The US-Korea Institute at Johns Hopkins School of Advanced International Studies (SAIS) said a satellite image taken on 31 August, made public today, appears to show white vapours rising from a building near a hall that houses the plutonium production reactor’s steam turbines and electric generators.

“New commercial satellite imagery of North Korea’s Yongbyon nuclear facility indicates that Pyongyang is probably restarting its five megawatt gas-graphite plutonium production reactor,” SAIS said in a report posted on its website 38 North.

The Yongbyon nuclear plant is at the heart of North Korea’s controversial nuclear arms programme. Located about 100 km (60 miles) north of the capital Pyongyang, it facilitates the production of nuclear fuel, an antiquated reactor burns it and plutonium is separated from spent fuel.

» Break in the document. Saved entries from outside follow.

-- ==== Sys2Proof/Machine/Step.lean ====
section
/-! DEFINITION. One step of the machine: the host's action or the engine's turn, and the engine's turn runs the
instruction the sequencer fetched. -/

namespace Sys2Proof.Machine

/-- One turn of the engine (10_state.md R21). -/
def engineTurn (s : State) : Host.Outcome State Fault Refusal :=
  match nextWork s with
  | .rest => .next s
  | .trap c => .next (raise c s)
  | .go t => .next t
  | .run i t after =>
    match exec i t with
    | .next u => .next (afterRun after u)
    | .fault f => .fault f
    | .refused r => .refused r

/-- One step: whoever has the turn moves. -/
def step (s : State) : Host.Outcome State Fault Refusal :=
  match whoMoves s with
  | .engine t => engineTurn t
  | .host o => o

/-- `s` with the instruction of a word of the opcode table as the next thing the engine fetches. -/
def State.withFetchWord (s : State) (nbits w : Nat) : State :=
  match tableLayout nbits w with
  | some (f, bs) => placeWord s f bs
  | none => s

end Sys2Proof.Machine
end

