/-- The other direction: whatever the decoder accepts is the encoding of a well-formed instruction, so no two byte
sequences of one format mean the same instruction. The layout of a command word in bytes is the model's choice (log
entry 12). -/
def Obligations.DecodedBytesReencode : Prop :=
  ∀ (f : Format) (bs rest : List Byte) (i : Instr), decode f bs = .ok (i, rest) →
    i.wf = true ∧ ∃ ws, encode i = some (.bytes f ws) ∧ bs = ws ++ rest

/-- 30_encoding.md R106, 42_huffman.md R166: the code words of a tree are well-formed HUF.SYM elements, and each is read
back from the front of any bit stream. -/
def Obligations.HuffmanCodeWordsDecode : Prop :=
  ∀ (u : HufUnit) (root sym : Nat) (path rest : List Bool),
    (hufBuild u).root = some root → hufIsLeaf (hufBuild u).nodes root = false →
    (sym, path) ∈ (hufAssign (hufBuild u)).codes →
    (Instr.hufSym path).wf = true ∧ encode (.hufSym path) = some (.bits path) ∧
    decodeSym (hufChild (hufBuild u).nodes) (hufIsLeaf (hufBuild u).nodes) root (path ++ rest) =
      .ok (.hufSym path, rest)

/-- 30_encoding.md R91, R97, R109, R114: the command words and one word of each byte format, written out. -/
def Obligations.SampleWordsDecode : Prop :=
  decodeCommand 0b000000000 = .ok .cLz77 ∧ decodeCommand 0b000000001 = .ok .cHuf ∧
  decodeCommand 0b000000010 = .ok .cRle ∧ decodeCommand 0b000000011 = .ok .cLzw ∧
  decodeCommand 0b100000000 = .ok .dLz77 ∧ decodeCommand 0b100000001 = .ok .dHuf ∧
  decodeCommand 0b100000010 = .ok .dRle ∧ decodeCommand 0b100000011 = .ok .dLzw ∧
  decode .rlePair [0b00000011, 0b01000010] = .ok (.rlePair 3 0x42, []) ∧
  decode .lzwCode [0b00000011, 0b00000001] = .ok (.lzwCode 259, []) ∧
  decode .lzToken [0b00000000, 0b00000000, 0b00000111, 0b01000011] = .ok (.lz77Lit 7 0x43, []) ∧
  decode .lzToken [0b00010000, 0b00000000, 0b00000011, 0b00100001] = .ok (.lz77Ref 4096 3 0x21, [])

/-- 30_encoding.md R92: the decoder of command words is total, a word is legal exactly when its selector is below 4, and
an illegal one is accepted by START and completes with InvalidArgument, the command word's registers unchanged. -/
def Obligations.IllegalCommandWords : Prop :=
  (∀ w : CmdWord, (commandAlg w).toNat < 4 → ∃ i, decodeCommand w = .ok i) ∧
  (∀ w : CmdWord, 4 ≤ (commandAlg w).toNat → decodeCommand w = .error (.unknownAlgorithm (commandAlg w))) ∧
  ∀ (s : State) (rest : List HostAct), s.busy = 0 → 4 ≤ s.alg.toNat →
    s.host = .writeReg .start 1 :: .engineTurn :: rest →
    ∃ t, Reaches 2 s t ∧ t.status = 1 ∧ t.olen = 0 ∧ t.busy = 0 ∧ t.alg = s.alg ∧ t.dir = s.dir ∧ t.host = rest

/-! ### Steps -/

/-- 10_state.md R21, R25: the engine's turn after START, at the grain of commands, is the meaning of the command its
command word decodes to. The grain is the model's choice (log entry 6). -/
def Obligations.StepRunsAcceptedCommand : Prop :=
  ∀ (s : State) (i : Instr), s.host = [] → s.busy = 1 → s.stage = .accepted → s.grain = .command →
    decodeCommand (commandWord s) = .ok i → step s = exec i s

/-- 20_memory.md R75, 30_encoding.md R97, R106, R109, R114: in a decoder's turn the element at the cursor of the
wire image in IBUF is decoded, and the step is that element's meaning. The two-way grain is the model's choice (log
entry 6). So is where the elements are taken from (log entry 13). -/
def Obligations.StepRunsStreamElement : Prop :=
  (∀ (s : State) (i : Instr) (rest : List Byte), Decoding 2 s →
    decode .rlePair ((inputBytes s).drop (16 + 2 * s.ipos)) = .ok (i, rest) → step s = exec i s) ∧
  (∀ (s : State) (i : Instr) (rest : List Byte), Decoding 3 s →
    decode .lzwCode ((inputBytes s).drop (16 + 2 * s.ipos)) = .ok (i, rest) → step s = exec i s) ∧
  (∀ (s : State) (i : Instr) (rest : List Byte), Decoding 0 s →
    decode .lzToken ((inputBytes s).drop (8 + 4 * s.ipos)) = .ok (i, rest) → step s = exec i s) ∧
  (∀ (s : State) (i : Instr) (root : Nat) (rest : List Bool), Decoding 1 s →
    s.huf.root = some root → hufIsLeaf s.huf.nodes root = false → s.opos < s.huf.obj.originalSize.toNat →
    decodeSym (hufChild s.huf.nodes) (hufIsLeaf s.huf.nodes) root
      ((unpackBits ((inputBytes s).drop 1040)).drop s.bitpos) = .ok (i, rest) → step s = exec i s)

/-- 45_dispatcher.md R271, 60_exceptions.md R311: the three causes of InvalidArgument end a command in its first turn, in
either direction and at either grain, with STATUS = 1 and nothing else done; no other step of the engine raises it. -/
def Obligations.InvalidArgumentCauses : Prop :=
  (∀ s : State, Accepted s →
    (3 < s.alg.toNat ∨ s.ilen.toNat = 0 ∨ s.cfg.capIn < s.ilen.toNat) →
    FailsWith .invalidArgument s (step s)) ∧
  (∀ s t : State, s.host = [] → s.busy = 1 → step s = .next t → t.busy = 0 → t.status = 1 →
    3 < s.alg.toNat ∨ s.ilen.toNat = 0 ∨ s.cfg.capIn < s.ilen.toNat)

/-- 10_state.md R26: every command completes, at either grain, whatever its input. The number of steps is the
model's own measure, and the two grains are its choice (log entry 6). -/
def Obligations.EveryCommandCompletes : Prop :=
  ∀ s : State, Accepted s → ∃ t, Reaches (8 * s.ilen.toNat + 4) s t ∧ t.busy = 0

/-! ### The host's side -/

/-- 10_state.md R25: a START write is accepted while idle, dropped while busy, has no effect with value 0, and START
always reads as 0. That the accepted command waits in a stage of its own is the model's choice (log entry 6). -/
def Obligations.StartStrobe : Prop :=
  ∀ (s : State) (rest : List HostAct),
    (s.host = .writeReg .start 1 :: rest → s.busy = 0 →
      step s = .next { s with host := rest, busy := 1, stage := .accepted }) ∧
    (s.host = .writeReg .start 0 :: rest → step s = .next { s with host := rest }) ∧
    (s.host = .writeReg .start 1 :: rest → s.busy = 1 → step s = .next { s with host := rest }) ∧
    (s.host = .readReg .start :: rest → step s = .next { s with host := rest, observed := s.observed ++ [0] })

/-- 10_state.md R23, R24, R28, R30: while BUSY = 0 the host writes ALG, DIR, ILEN and the bytes of IBUF that exist, and
reads back what the registers hold. -/
def Obligations.HostWritesWhileIdle : Prop :=
  ∀ (s : State) (rest : List HostAct), s.busy = 0 →
    (∀ v : Byte, s.host = .writeReg .alg (v.setWidth 64) :: .readReg .alg :: rest →
      Reaches 2 s { s with host := rest, alg := v, observed := s.observed ++ [v.setWidth 64] }) ∧
    (∀ v : BitVec 1, s.host = .writeReg .dir (v.setWidth 64) :: .readReg .dir :: rest →
      Reaches 2 s { s with host := rest, dir := v, observed := s.observed ++ [v.setWidth 64] }) ∧
    (∀ v : U64, s.host = .writeReg .ilen v :: .readReg .ilen :: rest →
      Reaches 2 s { s with host := rest, ilen := v, observed := s.observed ++ [v] }) ∧
    (∀ (a : Nat) (bs : List Byte), s.host = .writeIbuf a bs :: rest → a + bs.length ≤ s.cfg.capIn →
      ∃ t, step s = .next t ∧ t = { s with host := rest, ibuf := t.ibuf } ∧ WrittenAt s.ibuf t.ibuf a bs)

The plant is also believed to have various clandestine facilities which focus on weapons designs and uranium enrichment. According to SAIS, the reactor is capable of producing six kilograms of plutonium a year, which can be used by Pyongyang to slowly increase the size of its nuclear weapons stockpile.

The facility was closed down in 2007 as part of a disarmament-for-aid deal, and the cooling tower was destroyed, although not before it produced enough bomb-grade plutonium to make probably between four and 10 nuclear weapons, analysts estimate. The disarmament deal subsequently stalled, partly because the US did not believe Pyongyang was fully disclosing all of its nuclear facilities. As tensions on the Korean Peninsula heightened after Pyongyang staged its third nuclear test earlier this year, the regime of Kim Jong Un vowed to revive the reactor as part of its pursuit of nuclear power status.

SAIS said that since the North Koreans said they would restart the reactor, work has progressed rapidly over the spring and summer to bring the facility back into operation.

The reactor generates electricity by using the heat from nuclear reaction to create steam that spins the turbines, so the white steam being vented indicates that the reactor is in or nearing operation, according to the report.

Talks involving both Koreas, China, Russia and Japan, aimed at dismantling the North’s nuclear arms programmes in exchange for aid haven’t been held since late 2008. The US special envoy for North Korea, Glyn Davies, earlier this week ruled out talks resuming unless North Korea showed real signs of reversing its nuclear programmes. He declined to comment on the new reports, saying they were unconfirmed.

“If it turns out these reports are true... it would be a very serious matter... It would violate a series of UN Security Council resolutions,” Mr Davies told reporters in Tokyo. The United Nations nuclear watchdog said the situation remained unclear.

“As we don’t have inspectors there, we don’t have anything for sure,” Yukiya Amano, director general of the International Atomic Energy Agency (IAEA), told reporters in Vienna.

Suggestions that Yongbyon may have restarted come amid signs of improving relations between the two Koreas. Last month, the North agreed to restart its industrial complex jointly run with South Korea and to resume reunions of families separated by the 1950-53 Korean War. At the time of going to press, South Korea had not responded to the institute’s findings.